Although the phantastic components are small and style structure might be challenging (second person singular, which I usually avoid reading), I am totally the target group of this (short, 160 pages) novel.
I read the review in the last Locus Magazine, so I was well-prepared for what I would read.
Surprisingly, the trans woman experiences so much transphobia, that was difficult for me to bear. I must have been extremely naive. I would have guessed that there still is something like "micro transphobia", like people that stare at you a bit too long. But not that open and very direct transphobia that the narrator experiences in some scenes.
It's difficult to find a premise in the book. What might it be about? To find a place in this world?
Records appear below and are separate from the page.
theorem State.flashTrains_get (l : List Nat) (s : State) {x : Fld} (hx : ∀ c ∈ l, x.page ≠ 0x80 + c) : (s.flashTrains l).get x = s.get x := by
  induction l generalizing s with
  | nil => rfl
  | cons a l ih =>
    refine (ih _ fun c hc => hx c (List.mem_cons_of_mem a hc)).trans ?_
    have hne (y : Fld) (hy : y.page = 0x80 + a) : x ≠ y := fun e => hx a List.mem_cons_self ((congrArg Fld.page e).trans hy)
    dsimp only
    split
    · rw [State.puts_cons, State.puts_cons, State.puts_nil, State.get_put_other _ _ (hne _ rfl), State.get_put_other _ _ (hne _ rfl)]
    · rfl

theorem State.flashTrains_state {l : List Nat} (s : State) {c : Nat} (hl : l.Nodup) (hc : c ∈ l) (h : s.get (R.NAND.CH_STATUS_STATE c) = 0) :
    (s.flashTrains l).get (R.NAND.CH_STATUS_STATE c) = 1 ∧ (s.flashTrains l).get (R.NAND.CH_STATUS_PWR_EN c) = 1 := by
  induction l generalizing s with
  | nil => exact absurd hc List.not_mem_nil
  | cons a l ih =>
    obtain ⟨ha, hl⟩ := List.nodup_cons.mp hl
    have hstep : s.flashTrains (a :: l)
      = (if s.get (R.NAND.CH_STATUS_STATE a) = 0 then s.puts [(R.NAND.CH_STATUS_STATE a, 1), (R.NAND.CH_STATUS_PWR_EN a, 1)] else s).flashTrains l := rfl
    by_cases hac : c = a
    · subst hac
      have hout (x : Fld) (hx : x.page = 0x80 + c) : ∀ d ∈ l, x.page ≠ 0x80 + d := fun d hd e => ha (by
        have : c = d := by omega
        exact this ▸ hd)
      rw [hstep, if_pos h, State.flashTrains_get l _ (hout _ rfl), State.flashTrains_get l _ (hout _ rfl), State.puts_cons, State.puts_cons, State.puts_nil]
      exact ⟨(State.get_put_of_place _ _ rfl).trans (State.get_put_same ..), State.get_put_same ..⟩
    · rw [hstep]
      refine ih _ hl ((List.mem_cons.mp hc).resolve_left hac) ?_
      have hne (y : Fld) (hy : y.page = 0x80 + a) : R.NAND.CH_STATUS_STATE c ≠ y := fun e => hac (by
        have hpage : 0x80 + c = 0x80 + a := (congrArg Fld.page e).trans hy
        omega)
      split
      · rw [State.puts_cons, State.puts_cons, State.puts_nil, State.get_put_other _ _ (hne _ rfl), State.get_put_other _ _ (hne _ rfl), h]
      · exact h

theorem State.dramTrains_get (l : List Nat) (s : State) {x : Fld} (hx : ∀ c ∈ l, x.page ≠ 0xA0 + c) : (s.dramTrains l).get x = s.get x := by
  induction l generalizing s with
  | nil => rfl
  | cons a l ih =>
    refine (ih _ fun c hc => hx c (List.mem_cons_of_mem a hc)).trans ?_
    dsimp only
    split
    · exact State.get_put_other _ _ fun e => hx a List.mem_cons_self (congrArg Fld.page e)
    · rfl

theorem State.dramTrains_state {l : List Nat} (s : State) {c : Nat} (hc : c ∈ l) (h : s.dramState c = 0 ∨ s.dramState c = 1) : (s.dramTrains l).dramState c = 1 := by
  have hone (l : List Nat) (t : State) (ht : t.dramState c = 1) : (t.dramTrains l).dramState c = 1 := by
    induction l generalizing t with
    | nil => exact ht
    | cons a l ih =>
      refine ih _ ?_
      by_cases hac : a = c
      · subst hac
        dsimp only
        rw [if_neg (by omega)]
        exact ht
      · dsimp only
        split
        · rw [State.dramState_put_other hac, ht]
        · exact ht
  induction l generalizing s with
  | nil => exact absurd hc List.not_mem_nil
  | cons a l ih =>
    have hstep : s.dramTrains (a :: l) = (if s.dramState a = 0 then s.put (R.DRAM.CH_STATUS_STATE a) 1 else s).dramTrains l := rfl
    by_cases hac : a = c
    · subst hac
      rw [hstep]
      refine hone _ _ ?_
      split
      · exact State.dramState_put_same ..
      · omega
    · rw [hstep]
      refine ih _ ((List.mem_cons.mp hc).resolve_left (Ne.symm hac)) ?_
      split
      · rw [State.dramState_put_other hac]
        exact h
      · exact h

theorem tryPhase2_spec (hb : s.pwr.bootPhase = 1) (hl : s.pwr.locked = true) (ht : s.pwr.thermal = false) :
    ∃ t : State, s.tryPhase2 = t ∧ t.pwr.bootPhase = 2 ∧ (∀ c < 4, s.dramState c = 0 → t.dramState c = 1)
      ∧ (∀ c < 32, s.get (R.NAND.CH_STATUS_STATE c) = 0 → t.get (R.NAND.CH_STATUS_STATE c) = 1 ∧ t.get (R.NAND.CH_STATUS_PWR_EN c) = 1) := by
  have hgo : s.tryPhase2 = ((s.flashTrains (List.range 32)).dramTrains (List.range 4)).setPwr fun p => { p with bootPhase := 2 } := by
    rw [State.tryPhase2, if_pos ⟨hb, hl, by rw [ht]; rfl⟩]
    unfold State.endPhase1 State.flashTrains State.dramTrains
    rfl
  refine ⟨_, hgo, rfl, fun c hc h => ?_, fun c hc h => ?_⟩
  · have hsame : (s.flashTrains (List.range 32)).dramState c = s.dramState c := State.flashTrains_get _ _ fun d hd e => by
      have hpage : 0xA0 + c = 0x80 + d := e
      have hlt := List.mem_range.mp hd
      omega
    have hone := State.dramTrains_state (s.flashTrains (List.range 32)) (List.mem_range.mpr hc) (.inl (hsame.trans h))
    generalize (s.flashTrains (List.range 32)).dramTrains (List.range 4) = u at hone ⊢
    exact hone
  · have hsame (x : Fld) (hx : x.page = 0x80 + c) : (((s.flashTrains (List.range 32)).dramTrains (List.range 4)).setPwr fun p => { p with bootPhase := 2 }).get x
        = (s.flashTrains (List.range 32)).get x :=
      (State.setPwr_get ..).trans (State.dramTrains_get _ _ fun d hd e => by
        have hpage : 0xA0 + d = 0x80 + c := e.symm.trans hx
        omega)
    rw [hsame _ rfl, hsame _ rfl]
    exact State.flashTrains_state s List.nodup_range (List.mem_range.mpr hc) h

end

end Sys2Proof.Machine
end

section
/-!
The boot's training and its image: what is shown of DRAM, which image is accepted, and the mailbox (R559, R564–R568).
-/

namespace Sys2Proof.Machine

open Sys2Proof.Laws

section
variable {s t : State}

/-! ### Training of DRAM -/

/-- Whether a trained channel passes: the device says so, and every lane's eye is wide enough. -/
def dramPasses (r : DramTraining) (c : Nat) : Bool :=
  (r.chans.getD c (0, false, false, false)).2.2.2 && (List.range 10).all fun i => decide (16 ≤ ((r.lanes.getD c []).getD i (0, 0, 0)).2.2)

theorem State.dramState_put_off (s : State) {y : Fld} (hy : y.off ≠ 0x040 ∨ y.lo ≠ 0) (v c : Nat) : (s.put y v).dramState c = s.dramState c :=
  State.get_put_other _ _ fun e => by
    rw [← e] at hy
    exact hy.elim (fun h => h rfl) fun h => h rfl

theorem State.dramState_puts_off (s : State) {l : List (Fld × Nat)} (h : l.all (fun p => p.1.off != 0x040 || p.1.lo != 0) = true) (c : Nat) :
    (s.puts l).dramState c = s.dramState c :=
  State.puts_get_other (x := R.DRAM.CH_STATUS_STATE c) fun p hp e => by
    have hin := List.all_eq_true.mp h p hp
    rw [e] at hin
    cases hin

theorem State.dramState_pulse (s : State) (page bit c : Nat) : (s.pulse page bit).dramState c = s.dramState c := State.pulse_get_beyond _ _ _ rfl

theorem State.dramState_record (s : State) (page code info c : Nat) : (s.record page code info).dramState c = s.dramState c := State.record_get_beyond _ _ _ _ _ _ _ rfl

/-- The sizes and the eyes that training found. -/
def State.dramShown (r : DramTraining) (s : State) (c : Nat) : State :=
  (List.range 10).foldl (fun t i =>
    t.puts [(R.DRAM.TRAIN_LANE_RD_DQS c i, ((r.lanes.getD c []).getD i (0, 0, 0)).1), (R.DRAM.TRAIN_LANE_WR_DQ c i, ((r.lanes.getD c []).getD i (0, 0, 0)).2.1),
      (R.DRAM.TRAIN_LANE_EYE c i, ((r.lanes.getD c []).getD i (0, 0, 0)).2.2)])
    (s.puts [(R.DRAM.CONFIG_GIB c, (r.chans.getD c (0, false, false, false)).1), (R.DRAM.CONFIG_X8 c, b2n (r.chans.getD c (0, false, false, false)).2.1),
      (R.DRAM.CONFIG_RANKS c, b2n (r.chans.getD c (0, false, false, false)).2.2.1)])

theorem State.dramShown_state (r : DramTraining) (s : State) (c d : Nat) : (s.dramShown r c).dramState d = s.dramState d := by
  refine (foldl_keeps (fun t : State => t.dramState d) (fun t i => ?_) _ _).trans (State.dramState_puts_off _ rfl d)
  rw [State.puts_cons, State.puts_cons, State.puts_cons, State.puts_nil]
  have hput (t : State) {y : Fld} (hy : 0x041 ≤ y.off) (v : Nat) : (t.put y v).dramState d = t.dramState d := State.dramState_put_off t (.inl (by omega)) v d
  rw [hput _ (Nat.le_add_right_of_le (by decide)), hput _ (Nat.le_add_right_of_le (by decide)), hput _ (Nat.le_add_right_of_le (by decide))]

/-- A channel that fails its training is retired. -/
def State.dramFailed (s : State) (c : Nat) : State :=
  let t := (s.pulse (dramPage c) Ev.DRAM.TRAIN_FAIL).record (dramPage c) E.DRAM_TRAIN_FAIL (dramInfo c 0 0 0 0)
  let t := t.puts [(R.DRAM.CH_STATUS_STATE c, 6), (R.DRAM.CH_STATUS_RETIRE_CAUSE c, 1), (H.RETIRED (dramPage c), 1)]
  ((t.pulse (dramPage c) Ev.DRAM.RETIRED).pulse 0xA4 Ev.DRAMC.RETIREMENT).record (dramPage c) E.DRAM_CHANNEL_RETIRED (dramInfo c 0 0 0 0)

theorem State.dramResult_eq (r : DramTraining) (s : State) (c : Nat) :
    s.dramResult r c = if s.dramState c ≠ 1 then s else if dramPasses r c = true then ((s.dramShown r c).dramUp c).pulse (dramPage c) Ev.DRAM.TRAINED else (s.dramShown r c).dramFailed c := by
  unfold State.dramResult State.dramShown State.dramFailed dramPasses
  rfl

theorem State.dramFailed_state (s : State) (c : Nat) : (s.dramFailed c).dramState c = 6 := by
  unfold State.dramFailed
  dsimp only
  rw [State.dramState_record, State.dramState_pulse, State.dramState_pulse, State.puts_cons, State.puts_cons, State.puts_cons, State.puts_nil,
    State.dramState_put_off _ (.inl (by decide : (0x00C : Nat) ≠ 0x040)), State.dramState_put_off _ (.inr (Nat.succ_ne_zero 7)), State.dramState_put_same]

theorem State.dramFailed_state_other (s : State) {c d : Nat} (h : c ≠ d) : (s.dramFailed c).dramState d = s.dramState d := by
  unfold State.dramFailed
  dsimp only
  rw [State.dramState_record, State.dramState_pulse, State.dramState_pulse, State.puts_cons, State.puts_cons, State.puts_cons, State.puts_nil,
    State.dramState_put_off _ (.inl (by decide : (0x00C : Nat) ≠ 0x040)), State.dramState_put_off _ (.inr (Nat.succ_ne_zero 7)), State.dramState_put_other h,
    State.dramState_record, State.dramState_pulse]

theorem State.dramResult_state (r : DramTraining) (s : State) (c : Nat) (h : s.dramState c = 1) : (s.dramResult r c).dramState c = if dramPasses r c = true then 2 else 6 := by
  rw [State.dramResult_eq, if_neg (not_not_intro h)]
  split
  · rw [State.dramState_pulse, State.dramUp_state_same]
  · rw [State.dramFailed_state]

theorem State.dramResult_state_other (r : DramTraining) (s : State) {c d : Nat} (h : c ≠ d) : (s.dramResult r c).dramState d = s.dramState d := by
  rw [State.dramResult_eq]
  split
  · rfl
  · split
    · rw [State.dramState_pulse, State.dramUp_state_other h, State.dramShown_state]
    · rw [State.dramFailed_state_other _ h, State.dramShown_state]

theorem State.foldl_dramResult (r : DramTraining) {l : List Nat} (s : State) {c : Nat} (hl : l.Nodup) (hc : c ∈ l) (h : s.dramState c = 1) :
    (l.foldl (State.dramResult r) s).dramState c = if dramPasses r c = true then 2 else 6 := by
  have hout (l : List Nat) (t : State) (hn : c ∉ l) : (l.foldl (State.dramResult r) t).dramState c = t.dramState c := by
    induction l generalizing t with
    | nil => rfl
    | cons a l ih => exact (ih _ fun hm => hn (List.mem_cons_of_mem a hm)).trans (State.dramResult_state_other r t fun e => hn (e ▸ List.mem_cons_self))
  induction l generalizing s with
  | nil => exact absurd hc List.not_mem_nil
  | cons a l ih =>
    obtain ⟨ha, hl⟩ := List.nodup_cons.mp hl
    by_cases hac : a = c
    · subst hac
      exact (hout l _ ha).trans (State.dramResult_state r s a h)
    · exact ih _ hl ((List.mem_cons.mp hc).resolve_left (Ne.symm hac)) ((State.dramResult_state_other r s hac).trans h)

theorem configFields_page : ∀ f ∈ configFields, f.page < 0xA0 := by
  intro f hf
  rw [configFields, List.mem_append] at hf
  rcases hf with hf | hf
  · simp only [List.mem_cons, List.not_mem_nil, or_false] at hf
    rcases hf with rfl | rfl | rfl <;> decide
  · obtain ⟨c, hc, hf⟩ := List.mem_flatMap.mp hf
    have hlt := List.mem_range.mp hc
    have hpage : f.page = 0x80 + c := by
      simp only [List.cons_append, List.nil_append, List.mem_cons, List.mem_map] at hf
      rcases hf with rfl | rfl | ⟨i, -, rfl⟩ <;> rfl
    omega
To connect the past (where the narrator has purported to be a man) with the present (in which she is in her early forties and lives as a woman)? Which includes finding new ways to deal with her son. Thinking about the end of the text, this might be it.
But it might very well only be my own interpretation of the text.
However, there is much to admire in this book. First, style and use of words:
"Your human hair wig unfurls in the bathroom sink like a sea anemone"
"His apron's splattered with so much paint that it looks like a rainbow bled out in his arms from a gunshot wound."
"Fragments of IKEA furniture are in halb-formations all around you, like dinosaur skeletons in the middle of assemblage at the natural history museum."
The phantastical aspects are scarce, but very nice.
"Kierney hasn't got to the bathroom, because she doesn't exist"
It's nice how the narrator checks whether or not the people surrounding her do really exist and how she gathers hints for their existence. More difficult seems to be that she sometimes hears people saying something and if she reacts, it becomes clear that the words have been only in her head.
Loneliness is a big issue for her. The lack of love. That's very sad. Being a Mom myself, I was especially touched by the gap between her son and her. Not being able to spend time with your kid, to be estranged from your own kid, that must be so damn difficult.
What I appreciate most are those little details that make the narrator real for me. Like this:
"... a miniature bottle of vodka. The size of those bottles always fills you with glee, as if there are clandestine distilleries operated by mice."
Maybe I should mention that the title has something to do with greek mythology.